Chapter VII. The Country of Galilee.

  Departure from Nazareth - A Christian Guide - Ascent of Mount 
  Tabor - Wallachian Hermits - The Panorama of Tabor - Ride to Tiberias - A 
  Bath in Genesareth - The Flowers of Galilee - The Mount of 
  Beatitude - Magdala - Joseph's Well - Meeting with a Turk - The Fountain of 
  the Salt-Works - The Upper Valley of the Jordan - Summer Scenery - The 
  Rivers of Lebanon - Tell el-Kadi - An Arcadian Region - The Fountains of 
  Banias.

  "Beyond are Bethulia's mountains of green, 
  And the desolate hills of the wild Gadarene; 
  And I pause on the goat-crags of Tabor to see 
  The gleam of thy waters, O dark Galilee!" - Whittier.

Banias (Caesarea Philippi), May 10, 1852.

We left Nazareth on the morning of the 8th inst.
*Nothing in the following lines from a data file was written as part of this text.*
/-- A store holds nothing of another partition and needs no clear (R181). DEDUCED, log entry 26. -/
def storeReady (x : Store) (last : Option Nat) (p : Nat) : Bool :=
  !x.clearDue && (last.isNone || decide (last = some p))

/-- A core that can be given to a launch of a partition: it and its engines are in service (R353). DEDUCED, log entry 10. -/
def coreFree (s : State) (p : Nat) (c : CoreId) : Bool :=
  let k := s.core c
  k.enabled && k.part.isNone && decide (k.run = .idle) && !s.coreInReset c && storeReady k.store k.lastPartition p

/-- The free cores of a cluster, in ascending physical order. -/
def freeCores (s : State) (p : Nat) (k : ClusterId) : List CoreId := (s.clusterCores k).filter (s.coreFree p)

/-- The cluster that a logical cluster of `n` cores takes on a die: of those that fit, the one left with the fewest free
cores, the lowest number among equals (R269). A cluster holds one logical cluster at a time, whose map store, counters and
arena it has (R143, R145, R177, R184). -/
def bestCluster (s : State) (d : DieId) (p n : Nat) : Option ClusterId :=
  let fit := (s.allClusters d).filter fun k =>
    let x := s.cluster k
    x.enabled && x.occupant.isNone && storeReady x.map x.lastPartition p && decide (n ≤ (s.freeCores p k).length)
  leastBy (fun k => (s.freeCores p k).length * 16 + k.cl.val) fit

/-- The range buffers of a core are emptied for a context of another partition (R284). -/
def emptyBufs (s : State) (c : CoreId) (p : Nat) : State :=
  if (s.core c).lastPartition = some p then s
  else
    let k := s.die c.die
    s.setDie c.die { k with bufs := (k.bufs.erase (c.key * 2)).erase (c.key * 2 + 1) }

/-- A core is given to a logical core of a launch; the CS_BYTES of one that starts are not known before its header is checked,
those of one that resumes are its own (R180). DEDUCED, log entry 15. -/
def giveCore (s : State) (q : Nat) (l : Launch) (x : LogCore) (run : CoreRun) (c : CoreId) : State :=
  (s.emptyBufs c l.partition).updCore c fun k => { k with
    part := some q
    run := run
    stall := .none
    lcore := x.lcore
    lcluster := x.lcl
    ldie := x.ldie
    ncores := lcDies l.cmd * lcClusters l.cmd * lcCores l.cmd
    image := BitVec.ofNat 64 (lcImage l.cmd)
    runB := x.runB
    csBytes := x.csBytes
    progAt := (s.die c.die).ticks
    ypend := false
    stopAsked := false
    stopAcked := false
    lastPartition := some l.partition
    lastLaunch := some q
    lastCtx := some l.ctx
    img := none }

/-- A physical cluster is given to a logical cluster at the start of a launch: its map store is undefined, or zero after
a clear, and its counters start anew (R144, R145, R177, R181). DEDUCED, log entry 15. -/
def giveCluster (s : State) (q : Nat) (l : Launch) (x : LogCluster) (k : ClusterId) : State :=
  let old := s.cluster k
  let f := s.draw
  let s := if old.lastPartition.isNone then s else f.2
  s.setCluster k { old with
    occupant := some (clusterKey q x.ldie x.lcl x.runB)
    map := if old.lastPartition.isNone then old.map else old.map.forget f.1
    halo := {}
    arrivals := {}
    holder := none
    allocs := []
    msStatic := lcStatic l.cmd
    lastPartition := some l.partition
    lastLaunch := some q
    lastCtx := some l.ctx
    img := none }

/-- Place the logical clusters of a part on a die, one after another; none when one does not fit (R143, R269, R371).
DESIGN CHOICE, log entry 22. -/
def placeClusters (s : State) (q : Nat) (l : Launch) (d : DieId) (run : CoreRun) : List LogCluster → Option (State × Launch)
  | [] => some (s, l)
  | x :: xs =>
    match s.bestCluster d l.partition (lcCores l.cmd) with
    | none => none
    | some k =>
      let free := s.freeCores l.partition k
      let mine := l.cores.filter fun y => decide (y.lcl = x.lcl) && (y.runB == x.runB)
      let pairs := mine.zip (if x.runB then free.reverse else free)
      let s := pairs.foldl (fun s e => s.giveCore q l e.1 run e.2) (s.giveCluster q l x k)
      let l := { l with
        clusters := l.clusters.map fun y => if y.lcl = x.lcl ∧ y.runB = x.runB then { y with at? := some k, last := some k } else y
        cores := l.cores.map fun y =>
          match pairs.find? fun e => decide (e.1 = y) with
          | some e => { y with at? := some e.2 }
          | none => y }
      s.placeClusters q l d run xs

/-- YPEND is set on every core of a launch on a die (R270, R271). DESIGN CHOICE, log entry 25. -/
def setYpend (s : State) (q : Nat) (d : DieId) : State :=
  (s.launchCores q d).foldl (fun s c => s.updCore c fun k => if k.run = .idle then k else { k with ypend := true }) s

/-- A class 1 or class 2 launch cannot be placed: YPEND is set on the launches of the partition that is most over its
share and has cores without YPEND (R270). DESIGN CHOICE, log entry 25. -/
def pressShares (s : State) (d : DieId) : State :=
  let lacks := fun q => (s.launchCores q d).any fun c => decide ((s.core c).run ≠ .idle) && !(s.core c).ypend
  let ls := fun x => (s.launches.entries.filter fun e => decide (e.2.partition = x) && lacks e.1).map (·.1)
  let excess := (List.range 16).filter fun x => s.overShare d x && !(ls x).isEmpty
  match leastBy (fun x => 1024 - (16 * s.coresHeld d x - s.coreShare x * s.coresEnabled d)) excess with
  | none => s
  | some x => (ls x).foldl (fun s q => s.setYpend q d) s

/-- The scheduler of a die accepts launches (R11, R308, R353, R476). -/
def schedOpen (s : State) (d : DieId) : Bool :=
  let k := s.die d
  !k.computeReset && !k.awaitPlan && s.reaches d 0 && (decide (k.stage = .hostInit) || decide (k.stage = .ready))

/-- The release of a launch's cores gives the home die a sample: the counts from the doorbell write that moved the fill mark past
the command (R447). Of a multi-die launch the first part that starts gives it. DEDUCED, log entry 56. -/
def startSample (s : State) (q : Nat) : State :=
  let d := (queueOf q).die
  match s.launches.find? q with
  | none => s
  | some l =>
    match (s.queue (queueOf q)).bells.find? fun b => decide (l.pos < b.1.toNat) with
    | some b =>
      if l.sampled then s
      else (s.setLaunch q { l with sampled := true }).hmEvent d 1 (fun n => decide (n = l.partition) || decide (n = 0x1F))
        (sampleOf (s.since d b.2))
    | none => s

/-- The placement of a whole part on a die, if it can be made (R269). -/
def tryPlace (s : State) (q : Nat) (d : DieId) : Option State :=
  match s.launches.find? q with
  | none => none
  | some l =>
    match l.ldieOf d with
    | none => none
    | some i =>
      let late := match l.count with
        | some n => decide (n < (s.die d).count)
        | none => false
      let now := l.count.isNone || late
      match s.placeClusters q l d (if now then .header else .waiting) (l.clusters.filter fun x => decide (x.ldie = i)) with
      | none => none
      | some (t, l) =>
        let t := t.setLaunch q { l with
          parts := l.parts.put i (if now then .started else .placed)
          placedAt := l.placedAt.put i (t.die d).ticks }
        let k := t.die d
        let e : PartEntry := { queue := q, home := (queueOf q).die.val, ctx := l.ctx, ldie := i,
                               clusters := ((l.clusters.filter fun x => decide (x.ldie = i)).filterMap (·.at?)).map (·.cl.val),
                               cores := ((l.cores.filter fun x => decide (x.ldie = i)).filterMap (·.at?)).map (·.key) }
        let t := t.setDie d { k with parts := k.parts ++ [e], late := if late then satInc k.late else k.late }
        let t := if now then t.startSample q else t
        some ((t.served d q l.partition).updQueue (queueOf q) fun x => x.timerRun (t.die (queueOf q).die).ticks)

/-- LAUNCH_COUNT_REACHED: the part's cores are released (R348). -/
def countReached (s : State) (q : Nat) (d : DieId) : State :=
  match s.launches.find? q with
  | none => s
  | some l =>
    match l.ldieOf d, l.count with
    | some i, some n =>
      if l.parts.find? i ≠ some .placed ∨ (s.die d).count < n then s
      else
        let s := (s.setLaunch q { l with parts := l.parts.put i .started }).startSample q
        (s.launchCores q d).foldl (fun s c => s.updCore c fun k =>
          if k.run = .waiting then { k with run := .header, progAt := (s.die d).ticks } else k) s
    | _, _ => s

/-- A core stands at a YIELD whose waits are over with YPEND set, and, in a paired run, has passed its comparison
(R109, R374). -/
def atPreemption (s : State) (c : CoreId) : Bool :=
  let k := s.core c
  decide (k.run = .running) && decide (k.stall = .yield) && k.ypend && s.quiesced c && (!s.isPaired c || k.pairPassed)

/-- A core is released at its preemption point: its state stays in the core until the image is written (R109, R183). -/
def release (s : State) (c : CoreId) : State :=
  let k := s.core c
  match k.part.bind fun q => (s.launches.find? q).map fun l => (q, l) with
  | none => s
  | some (q, l) =>
    let off := fun x : LogCore => { x with
      preempted := true
      at? := none
      keptAt := some c
      codeOff := k.codeOff
      codeWords := k.codeWords
      csBytes := k.csBytes }
    let l : Launch := { l with cores := l.cores.map fun x => if x.lcore = k.lcore ∧ x.runB = k.runB then off x else x }
    let l := l.vacate k.lcluster k.runB
    let s := (s.setLaunch q l).releaseGrant c
    let s := s.updCore c fun k => { k with
      run := .idle
      stall := .none
      ypend := false
      pairPassed := false
      v := {}
      seq := { k.seq with pc := k.seq.pc + 1 }
      twin := { k.twin with pc := k.twin.pc + 1 } }
    (s.pauseTimer q l).holdCores c.die

/-- PREEMPTION: a core, with the core of the other run of a pair (R109, R271, R371). DESIGN CHOICE, log entry 24. -/
def preempt (s : State) (c : CoreId) : State :=
  if !s.atPreemption c then s
  else
    match s.isPaired c, s.partner c with
    | true, some b => if s.atPreemption b then (s.release c).release b else s
    | _, _ => s.release c

/-- The clusters that a logical cluster whose cores are all preempted may take, in the order of R269: the one whose
generators hold its claims, and only that; else the one it left; else the best. -/
def homeCluster (s : State) (q : Nat) (l : Launch) (x : LogCluster) (d : DieId) : Option ClusterId :=
  let own := clusterKey q x.ldie x.lcl x.runB
  let n := lcCores l.cmd
  let kept := fun k : ClusterId => l.cores.countP fun y =>
    decide (y.lcl = x.lcl) && (y.runB == x.runB) && decide (y.keptAt.map CoreId.cluster = some k)
  let fits := fun k : ClusterId =>
    let c := s.cluster k
    c.enabled && (decide (c.occupant = some own) || (c.occupant.isNone && storeReady c.map c.lastPartition l.partition)) &&
      decide (n ≤ (s.freeCores l.partition k).length + kept k)
  match x.last.bind fun k => if (s.cluster k).gens.values.any (fun g => decide (g.claim = some own)) then some k else none with
  | some k => if fits k then some k else none
  | none =>
    match x.last.bind fun k => if fits k then some k else none with
    | some k => some k
    | none => s.bestCluster d l.partition n

/-- A preempted logical core is put on a physical core: at once when the core still holds its state and the cluster its
map store; otherwise it waits for its images (R110, R183, R184). -/
def resumeOn (s : State) (q : Nat) (l : Launch) (x : LogCore) (c : CoreId) : State :=
  let lc := (l.clusters.find? fun y => decide (y.lcl = x.lcl) && (y.runB == x.runB)).getD { ldie := x.ldie, lcl := x.lcl }
  let own := clusterKey q x.ldie x.lcl x.runB
  let s :=
    if (s.cluster c.cluster).occupant ≠ some own then s.giveCluster q l lc c.cluster
    else if lc.saved then s else s.dropImage (.map c.cluster)
  let keeps := decide (x.keptAt = some c)
  let s := if keeps then s.dropImage (.core c) else s.giveCore q l x .waiting c
  let ready := keeps && !lc.saved
  let now := (s.die c.die).ticks
  let l := { l with
    clusters := l.clusters.map fun y => if y.lcl = x.lcl ∧ y.runB = x.runB then { y with at? := some c.cluster, last := some c.cluster } else y
    cores := l.cores.map fun y => if y = x then { y with at? := some c, preempted := !ready, keptAt := none } else y
    placedAt := l.placedAt.put x.ldie now }
  let s := (s.setLaunch q l).updCore c fun k => { k with
    progAt := now
    run := if ready then .running else .waiting
    grantReq := decide (k.phase = .load) }
  s.updQueue (queueOf q) fun k => k.timerRun (s.die (queueOf q).die).ticks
My companion had done so well under the care of Fra Joachim that he was able to ride, and our journey was not delayed by his accident. The benedictions of the good Franciscans accompanied us as we rode away from the Convent, past the Fountain of the Virgin, and out of the pleasant little valley where the boy Jesus wandered for many peaceful years. The Christian guide we engaged for Mount Tabor had gone ahead, and we did not find him until we had travelled for more than two hours among the hills. As we approached the sacred mountain, we came upon the region of oaks - the first oak I had seen since leaving Europe last autumn. There are three or four varieties, some with evergreen foliage, and in their wild luxuriance and the picturesqueness of their forms and groupings, they resemble those of California. The sea of grass and flowers in which they stood was sprinkled with thick tufts of wild oats - another point of resemblance to the latter country. But here, there is no gold; there, no sacred memories.

The guide was waiting for us beside a spring, among the trees. He was a tall youth of about twenty, with a mild, submissive face, and wore the dark-blue turban, which appears to be the badge of a native Syrian Christian. I found myself involuntarily pitying him for belonging to a despised sect. There is no disguising the fact that one feels much more respect for the Mussulman rulers of the East, than for their oppressed subjects who profess his own faith. The surest way to make a man contemptible is to treat him contemptuously, and the Oriental Christians, who have been despised for centuries, are, with some few exceptions, despicable enough. Now, however, since the East has become a favorite field of travel, and the Frank possesses an equal dignity with the Moslem, the native Christians are beginning to hold up their heads, and the return of self-respect will, in the course of time, make them respectable.

Mount Tabor stands a little in advance of the hill-country, with which it is connected only by a low spur or shoulder, its base being the Plain of Esdraelon. This is probably the reason why it has been fixed upon as the place of the Transfiguration, as it is not mentioned by name in the New Testament. The words are: "an high mountain apart," which some suppose to refer to the position of the mountain, and not to the remoteness of Christ and the three Disciples from men. The sides of the mountain are covered with clumps of oak, hawthorn and other trees, in many places overrun with the white honeysuckle, its fingers dropping with odor of nutmeg and cloves. The ascent, by a steep and winding path, occupied an hour. The summit is nearly level, and resembles some overgrown American field, or "oak opening." The grass is more than knee-deep; the trees grow high and strong, and there are tangled thickets and bowers of vines without end. The eastern and highest end of the mountain is covered with the remains of an old fortress-convent, once a place of great strength, from the thickness of its walls. In a sort of cell formed among the ruins we found two monk-hermits. I addressed them in all languages of which I know a salutation, without effect, but at last made out that they were Wallachians. They were men of thirty-five, with stupid faces, dirty garments, beards run to waste, and fur caps. Their cell was a mere hovel, without furniture, except a horrid caricature of the Virgin and Child, and four books of prayers in the Bulgarian character. One of them walked about knitting a stocking, and paid no attention to us; but the other, after giving us some deliciously cold water, got upon a pile of rubbish, and stood regarding us with open mouth while we took breakfast. So far from this being a cause of annoyance, I felt really glad that our presence had agitated the stagnant waters of his mind.